Global Supply Capability
Our global supply chain is designed to deliver reliable, timely, and scalable solutions to pharmaceutical buyers worldwide. With a network spanning Asia, Europe, North America, and the Middle East, we support bulk supply to meet the demands of large-scale distributors and exporters. Our logistics partners ensure secure, temperature-controlled transportation, minimizing risks during transit. We maintain strategic inventory management systems to guarantee supply chain reliability, even during peak demand periods. Our bulk supply capacity is supported by automated warehousing and inventory tracking, enabling efficient order fulfillment and reduced lead times.
Why Choose Us
Pharmaceutical distributors, exporters, and contract manufacturing partners benefit from our combination of expertise, compliance, and scalability. Our GMP-certified facility ensures consistent product quality, while our flexible manufacturing solutions accommodate diverse client needs. As a trusted supplier, we provide end-to-end support, from formulation development to global distribution, reducing time-to-market for new products. Our commitment to regulatory compliance and sustainability further strengthens our value proposition, enabling partners to meet stringent market requirements with confidence.
Bulk Supply Inquiry
We offer robust bulk supply capabilities for pharmaceutical manufacturers and exporters. For inquiries regarding large-scale orders, please contact us at info@delwishealthcare.com.
FAQs
What certifications does your facility hold?
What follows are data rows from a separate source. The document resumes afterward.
-- ==== Sys2Proof/Certificates/Slice0/Obligations.lean ====
section
/-! DEFINITION. The statements for the provers. -/

open Sys2Proof Sys2Proof.Machine

/-! ### Encoding -/

/-- Decoding the bytes of a well-formed instruction gives it back, with every operand (R61 to R64, R68 to R70). -/
def Obligations.DecodingInvertsEncoding : Prop :=
  ∀ i : Instr, i.wf = true → decode i.space (encode i) = .ok (i, [])

/-- What the decoder reads is well formed, belongs to the space it was read in, and encodes to the bytes read
(R60 to R70: each form has one encoding). -/
def Obligations.EncodingInvertsDecoding : Prop :=
  ∀ (space : Space) (bytes rest : List Byte) (i : Instr), decode space bytes = .ok (i, rest) →
    i.wf = true ∧ i.space = space ∧ encode i ++ rest = bytes

/-- Words written out from the tables of R61 to R64 and R68 to R70 decode to the instructions they stand for. -/
def Obligations.WordsOfTheSpecDecode : Prop :=
  decode .rleStream [0x03, 0x41] = .ok (.rlePair 3 0x41, []) ∧
    decode .rleStream [0x00, 0x42, 0x07] = .ok (.rleIllegalZeroCount 0x42, [0x07]) ∧
    decode .rleStream [0x07] = .ok (.rleIllegalOddLength 0x07, []) ∧
    decode .lzStream [0x00, 0x41, 0x01] = .ok (.lzLit (some 0x41), [0x01]) ∧
    decode .lzStream [0x01, 0x02, 0x0A] = .ok (.lzMatch (some 2) (some 10), []) ∧
    decode .lzStream [0x01, 0xFF] = .ok (.lzMatch (some 0xFF) none, []) ∧
    decode .lzStream [0x07, 0x01] = .ok (.lzIllegalTag 0x07, [0x01]) ∧
    decodeCommand 0b00 = .rleCompress ∧ decodeCommand 0b01 = .rleDecompress ∧
    decodeCommand 0b10 = .lzCompress ∧ decodeCommand 0b11 = .lzDecompress

/-- R65: an RLE token occupies two bytes; in an LZ77 stream the tag alone gives the length, 2 for `0x00`, 3 for `0x01`, and
any other tag spells no token. Decoding depends on the token's own bytes only. -/
def Obligations.TheTagAloneGivesTheTokenLength : Prop :=
  (∀ (c v : Byte) (rest : List Byte), ∃ i, decode .rleStream (c :: v :: rest) = .ok (i, rest) ∧ (encode i).length = 2) ∧
    (∀ (b : Byte) (rest : List Byte), decode .lzStream (0x00 :: b :: rest) = .ok (.lzLit (some b), rest)) ∧
    (∀ (o l : Byte) (rest : List Byte),
      decode .lzStream (0x01 :: o :: l :: rest) = .ok (.lzMatch (some o) (some l), rest)) ∧
    ∀ (t : Byte) (rest : List Byte), t ≠ 0x00 → t ≠ 0x01 → decode .lzStream (t :: rest) = .ok (.lzIllegalTag t, rest)

/-! ### One step of the machine -/

/-- A step runs the decoded instruction (R8, R83, R142): with an operation in progress and no move listed it is `exec` of
the fetched instruction; that is the token at `POS` for a decoder past its tests, the odd-length class for a failed test, and
the command in `CMD` otherwise. A listed move of the ENGINE or the HOST is made in its place (log entry 2). -/
def Obligations.StepRunsTheDecodedInstruction : Prop :=
  (∀ s : State, s.agenda = [] → s.status = .busy →
    step s = exec (fetch s) s ∧
      (s.phase = .prologue → step s = exec (decodeCommand s.cmd) s) ∧
      (s.phase = .lengthTest → s.cmd = 0b01 →
        step s = if s.inLen % 2 = 1 then exec (.rleIllegalOddLength (inByte s (s.inLen - 1))) s
          else exec .rleDecompress s) ∧
      (s.phase = .body → s.pos < s.inLen → s.cmd = 0b01 → ∀ i rest,
        decode .rleStream (tokenWindow s) = .ok (i, rest) → step s = exec i s) ∧
      (s.phase = .body → s.pos < s.inLen → s.cmd = 0b11 → ∀ i rest,
        decode .lzStream (tokenWindow s) = .ok (i, rest) → step s = exec i s) ∧
      (s.phase = .body → (s.inLen ≤ s.pos ∨ s.cmd = 0b00 ∨ s.cmd = 0b10) → step s = exec (decodeCommand s.cmd) s)) ∧
    (∀ (s : State) (rest : List Move), s.agenda = .engine :: rest → s.status = .busy →
      step s = exec (fetch { s with agenda := rest }) { s with agenda := rest }) ∧
    (∀ (s : State) (rest : List Move), s.agenda = .host .start :: rest →
      step s = exec .start { s with agenda := rest }) ∧
    ∀ (s : State) (a : HostAction) (rest : List Move), s.agenda = .host a :: rest →
      step s = hostAct a { s with agenda := rest }

/-- The token window is the bytes of `IN` from `POS` on, at most three and never beyond `IN_LEN` (R28, R60, R66). -/
def Obligations.TheTokenWindowStaysInsideTheInput : Prop :=
  ∀ s : State, (tokenWindow s).length = min 3 (s.inLen - s.pos) ∧
    ∀ j b, (tokenWindow s)[j]? = some b → s.pos + j < s.inLen ∧ b = inByte s (s.pos + j)

/-- R83: the ENGINE has a step exactly when `STATUS = BUSY`; otherwise it changes no state. -/
def Obligations.TheEngineIsIdleUnlessBusy : Prop :=
  ∀ s : State, s.status ≠ .busy → s.agenda = [] → ∀ n, runSteps n s = .next s

/-! ### START, prologue, completion -/

/-- R80 and R198: START writes what R80 lists and leaves everything else as it is; while `BUSY` it has no transition. The
clause on `phase`, a write R80 does not list, is the model's own (log entry 1, DEDUCED). -/
def Obligations.StartBeginsAnOperation : Prop :=
  ∀ s : State,
    (s.status ≠ .busy → ∃ t, exec .start s = .next t ∧ t.status = .busy ∧ t.outLen = 0 ∧ t.errKind = .none ∧
      t.errCause = .none ∧ t.errPos = 0 ∧ t.errInfo0 = 0 ∧ t.errInfo1 = 0 ∧ t.pos = 0 ∧ t.phase = .prologue ∧
      SameInput s t ∧ SameEncoderRegs s t ∧ SameDecoderRegs s t ∧ t.inMem = s.inMem ∧ t.outMem = s.outMem) ∧
    (s.status = .busy → exec .start s = .refused .startWhileBusy)

/-- R81: the first step after START is the first check of all four operations; without a bound buffer it fails, whatever
`IN` and `IN_LEN` hold; with one it passes, and R81 then writes nothing. What the model changes there is its own: the phase
(log entry 1, DEDUCED), and `DSTATE`, which `LZ.DECOMPRESS` initialises at this moment (log entry 16, DESIGN CHOICE; R30 asks
that it be initialised before it is read and names no moment). -/
def Obligations.ThePrologueChecksForABuffer : Prop :=
  (∀ s t : State, exec .start s = .next t → t.phase = .prologue ∧ fetch t = decodeCommand t.cmd) ∧
    ∀ (s : State) (w : BitVec 2), s.phase = .prologue →
      (s.inValid = false → ∃ t, exec (decodeCommand w) s = .next t ∧
        FailedWith .invalidInput .notABuffer 0 0 0 s t ∧ SameEncoderRegs s t ∧ SameDecoderRegs s t) ∧
      (s.inValid = true → ∃ t, exec (decodeCommand w) s = .next t ∧
        t.phase = (if w = 0b01 then .lengthTest else .body) ∧
        t.dstate = (if w = 0b11 then .expectTag else s.dstate) ∧ t.status = s.status ∧ t.pos = s.pos ∧
        Appended [] s t ∧ SameInput s t ∧ SameFailure s t ∧ SameEncoderRegs s t ∧ t.tag = s.tag ∧ SameMatchRegs s t)

/-- R82: with a bound buffer of length 0 every operation completes with an empty result. -/
def Obligations.EmptyInputGivesEmptyOutput : Prop :=
  ∀ (cmd : BitVec 2) (s : State), ReadyToStart cmd s → s.inLen = 0 →
    ∃ t, RunsTo s t ∧ returned t = some (.bytes []) ∧ t.outLen = 0

/-- The completing step of every command: `STATUS <- DONE` and nothing else (R84). -/
def Obligations.CompletionOnlyWritesStatus : Prop :=
  ∀ (s : State) (w : BitVec 2), s.phase = .body → s.inLen ≤ s.pos →
    exec (decodeCommand w) s = .next { s with status := .done }

/-- R84: an ENGINE step completes the operation exactly when all input has been consumed; it writes `STATUS <- DONE` only,
the failure record is clear as START left it, and the ENGINE stops. -/
def Obligations.OperationsCompleteExactlyAtTheEndOfInput : Prop :=
  ∀ s t : State, Inv s → s.status = .busy → s.agenda = [] → step s = .next t →
    (t.status = .done ↔ s.phase = .body ∧ s.pos = s.inLen) ∧
    (t.status = .done → t = { s with status := .done } ∧ t.errKind = .none ∧ t.errCause = .none ∧ t.errPos = 0 ∧
      t.errInfo0 = 0 ∧ t.errInfo1 = 0 ∧ returned t = some (.bytes (outputBytes s)) ∧ step t = .next t)

/-! ### The RLE encoder -/

/-- R101: one RLE encoder step emits the pair of the longest run that starts at `POS`, cut at 255. -/
def Obligations.TheRunEncoderEmitsTheLongestRun : Prop :=
  ∀ s : State, s.phase = .body → s.pos < s.inLen → roomFor 2 s = true →
    ∃ t c, exec .rleCompress s = .next t ∧ EqualRun s s.pos c ∧ (∀ d, EqualRun s s.pos d → d ≤ c) ∧
      Appended [BitVec.ofNat 8 c, inByte s s.pos] s t ∧ t.runVal = inByte s s.pos ∧ t.runCnt = BitVec.ofNat 8 c ∧
      t.pos = s.pos + c ∧ t.status = s.status ∧ SameInput s t ∧ SameFailure s t ∧ SameFinderRegs s t ∧
      SameDecoderRegs s t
Our facility is certified under GMP, ISO 9001, and WHO guidelines, ensuring compliance with global pharmaceutical standards.
Can you customize packaging formats for Olavip-10 MD?
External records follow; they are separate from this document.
/-- The clauses on a pair and on a literal, alone and under their commands, one byte short of room. -/
theorem witness_OverCapacityIsRefused_decoders :
    let pair := oneShort 3 (working 0b01 .body [3, 0x41] 0 [])
    let literal := oneShort 1 (working 0b11 .body [0, 0x41] 0 [])
    (pair.phase = .body ∧ pair.pos + 1 < pair.inLen ∧ inByte pair pair.pos ≠ 0 ∧
        roomFor (inByte pair pair.pos).toNat pair = false ∧ roomFor 2 pair = true) ∧
      literal.phase = .body ∧ literal.pos + 1 < literal.inLen ∧ inByte literal literal.pos = 0x00 ∧
      roomFor 1 literal = false := by decide

/-- The clauses on a match, alone and under its command: the last byte of five has no room. -/
theorem witness_OverCapacityIsRefused_match :
    let s := oneShort 5 (working 0b11 .body [0, 0x41, 1, 1, 5] 2 [0x41])
    s.phase = .body ∧ s.pos + 2 < s.inLen ∧ inByte s s.pos = 0x01 ∧ inByte s (s.pos + 1) ≠ 0 ∧
      (inByte s (s.pos + 1)).toNat ≤ s.outLen ∧ inByte s (s.pos + 2) ≠ 0 ∧ 1 ≤ (inByte s (s.pos + 2)).toNat ∧
      roomFor (inByte s (s.pos + 2)).toNat s = false ∧ roomFor 4 s = true := by decide

/-- The clauses on the encoders: a run, a match and a literal one byte short of room. -/
theorem witness_OverCapacityIsRefused_encoders :
    let run := oneShort 2 (working 0b00 .body [0x41] 0 [])
    let long := oneShort 3 (working 0b10 .body [0x41, 0x41, 0x41, 0x41] 1 [0, 0x41])
    let short := oneShort 2 (working 0b10 .body [0x41] 0 [])
    (run.phase = .body ∧ run.pos < run.inLen ∧ roomFor 2 run = false) ∧
      (long.phase = .body ∧ long.pos < long.inLen ∧ 3 ≤ (findBest long.pos long).bestLen.toNat ∧
        roomFor 3 long = false ∧ roomFor 2 long = true) ∧
      short.phase = .body ∧ short.pos < short.inLen ∧ ¬3 ≤ (findBest short.pos short).bestLen.toNat ∧
      roomFor 2 short = false := by decide

/-- R54: an encoder whose token does not all fit is refused, and one byte more of room lets it run. -/
theorem test_no_room_is_refused :
    goesOn (step (oneShort 2 (working 0b00 .body [0x41] 0 []))) = false ∧
      goesOn (step (oneShort 3 (working 0b00 .body [0x41] 0 []))) = true := by decide

theorem witness_EveryInstructionCompletesWithoutACapacity :
    State.reset.params.outCap = none ∧ State.reset.status ≠ .busy := by decide

theorem witness_StepKeepsTheInvariant :
    Inv (working 0b11 .body [0, 0x41, 1, 1, 5] 2 [0x41]) ∧
      goesOn (step (working 0b11 .body [0, 0x41, 1, 1, 5] 2 [0x41])) = true := ⟨inv_tokens, by decide⟩

/-- The narrowest `LEN_W`, with the largest capacities it allows. -/
theorem witness_LengthRegistersNeverOverflow :
    Inv { working 0b11 .body [2] 0 [] with params := ⟨some 255, some 255, some 8⟩ } ∧
      FitsLenW { working 0b11 .body [2] 0 [] with params := ⟨some 255, some 255, some 8⟩ } ∧
      goesOn (step { working 0b11 .body [2] 0 [] with params := ⟨some 255, some 255, some 8⟩ }) = true :=
  ⟨by constructor <;> decide, by constructor <;> decide, by decide⟩

theorem witness_StepsRefineTheWholeOperation :
    ReadyToStart 0b00 (ready 0b00 [0x41]) ∧ ReadyToStart 0b01 (ready 0b01 [7]) ∧ ReadyToStart 0b10 (ready 0b10 [0x41]) ∧
      ReadyToStart 0b11 (ready 0b11 [0, 0x41]) ∧ (ready 0b11 [0, 0x41]).params.outCap = none :=
  ⟨ready_toStart _ _, ready_toStart _ _, ready_toStart _ _, ready_toStart _ _, rfl⟩

/-- `IDLE` before START, and a failure left by an operation before it. -/
theorem witness_EveryOperationTerminates :
    (ReadyToStart 0b11 (ready 0b11 [2]) ∧ (ready 0b11 [2]).params.outCap = none) ∧
      (ReadyToStart 0b11 (ended .error (.host .start)) ∧ (ended .error (.host .start)).params.outCap = none) ∧
      Inv (working 0b01 .body [3, 0x41, 1, 0x42] 0 []) ∧
      goesOn (step (working 0b01 .body [3, 0x41, 1, 0x42] 0 [])) = true :=
  ⟨⟨ready_toStart _ _, rfl⟩, ⟨⟨nofun, rfl, rfl, rfl⟩, rfl⟩, inv_pairs, by decide⟩

/-- A run of each command that ends in `DONE`, and one that fails. -/
theorem witness_ResultLengthsAreBounded :
    (∀ cmd : BitVec 2, ReadyToStart cmd (ready cmd []) ∧
        RunsTo (ready cmd []) (nextOr State.reset (runSteps 4 (ready cmd []))) ∧
        (nextOr State.reset (runSteps 4 (ready cmd []))).status = .done) ∧
      RunsTo (ready 0b11 [2]) (nextOr State.reset (runSteps 3 (ready 0b11 [2]))) ∧
      (nextOr State.reset (runSteps 3 (ready 0b11 [2]))).status = .error :=
  ⟨fun cmd => ⟨ready_toStart _ _, ⟨3, eq_next_of_goesOn _ (by revert cmd; decide)⟩, by revert cmd; decide⟩,
    ⟨2, eq_next_of_goesOn _ (by decide)⟩, by decide⟩

/-- Two instances with different histories and the same input. -/
theorem witness_OutcomesDependOnTheInputOnly :
    (ready 0b11 [2]).status ≠ .busy ∧
      ({ ready 0b11 [2] with status := .error, pos := 9, epoch := 5 }).agenda = (ready 0b11 [2]).agenda ∧
      (∀ i, i < (ready 0b11 [2]).inLen →
        inByte { ready 0b11 [2] with status := .error, pos := 9, epoch := 5 } i = inByte (ready 0b11 [2]) i) ∧
      goesOn (runSteps 3 (ready 0b11 [2])) = true := by decide

/-- `41 41` encoded is `02 41`. -/
theorem witness_RunLengthCodingRoundTrips :
    ReadyToStart 0b00 (ready 0b00 [0x41, 0x41]) ∧ ReadyToStart 0b01 (ready 0b01 [2, 0x41]) ∧
      inputBytes (ready 0b01 [2, 0x41]) = outputBytes (nextOr State.reset (runSteps 4 (ready 0b00 [0x41, 0x41]))) :=
  ⟨ready_toStart _ _, ready_toStart _ _, by decide⟩

/-- `41` encoded is `00 41`. -/
theorem witness_MatchCodingRoundTrips :
    ReadyToStart 0b10 (ready 0b10 [0x41]) ∧ ReadyToStart 0b11 (ready 0b11 [0, 0x41]) ∧
      inputBytes (ready 0b11 [0, 0x41]) = outputBytes (nextOr State.reset (runSteps 4 (ready 0b10 [0x41]))) :=
  ⟨ready_toStart _ _, ready_toStart _ _, by decide⟩

end Sys2Proof.Tests
end

section
/-! The registers of R31 right after reset, one equation each, and the statement about all ten. -/

namespace Sys2Proof.Machine

section resetFields -- the values R31 chooses; the registers it leaves unspecified get no equation

@[simp] theorem reset_cmd : State.reset.cmd = 0b00 := rfl

@[simp] theorem reset_inValid : State.reset.inValid = false := rfl

@[simp] theorem reset_inLen : State.reset.inLen = 0 := rfl

@[simp] theorem reset_status : State.reset.status = .idle := rfl

@[simp] theorem reset_outLen : State.reset.outLen = 0 := rfl

@[simp] theorem reset_errKind : State.reset.errKind = .none := rfl

@[simp] theorem reset_errCause : State.reset.errCause = .none := rfl

@[simp] theorem reset_errPos : State.reset.errPos = 0 := rfl

@[simp] theorem reset_errInfo0 : State.reset.errInfo0 = 0 := rfl

@[simp] theorem reset_errInfo1 : State.reset.errInfo1 = 0 := rfl

end resetFields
While Olavip-10 MD is currently available in 10x15 blister packaging, we can accommodate custom packaging requests upon consultation.
What regulatory standards does your manufacturing process follow?
We adhere to FDA, EMA, PIC/S, and WHO guidelines, with full compliance for international market entry.
How do you ensure the stability of Olavip-10 MD during storage?
The tablet’s formulation includes moisture-resistant coatings and excipients that maintain stability under standard storage conditions.
What is the minimum order quantity for bulk supply?
We offer flexible bulk supply options, with minimum order quantities tailored to client requirements.
Can you provide certificates of analysis (CoA) for each batch?
Yes, we provide detailed CoA for every production batch, including HPLC, dissolution, and microbial testing results.
What is your export capability for Olavip-10 MD?
We have a global distribution network and can export to over 50 countries, with compliance for international regulatory frameworks.
How do you handle quality control during production?
We implement real-time monitoring, batch testing, and validated analytical methods to ensure consistent quality throughout the manufacturing process.
Can you support private label manufacturing for Olavip-10 MD?
Yes, we offer private label solutions, allowing brands to launch products without upfront capital investment.
What is your lead time for bulk orders?
Lead times vary based on order size and production schedules, but we prioritize timely delivery to meet client deadlines.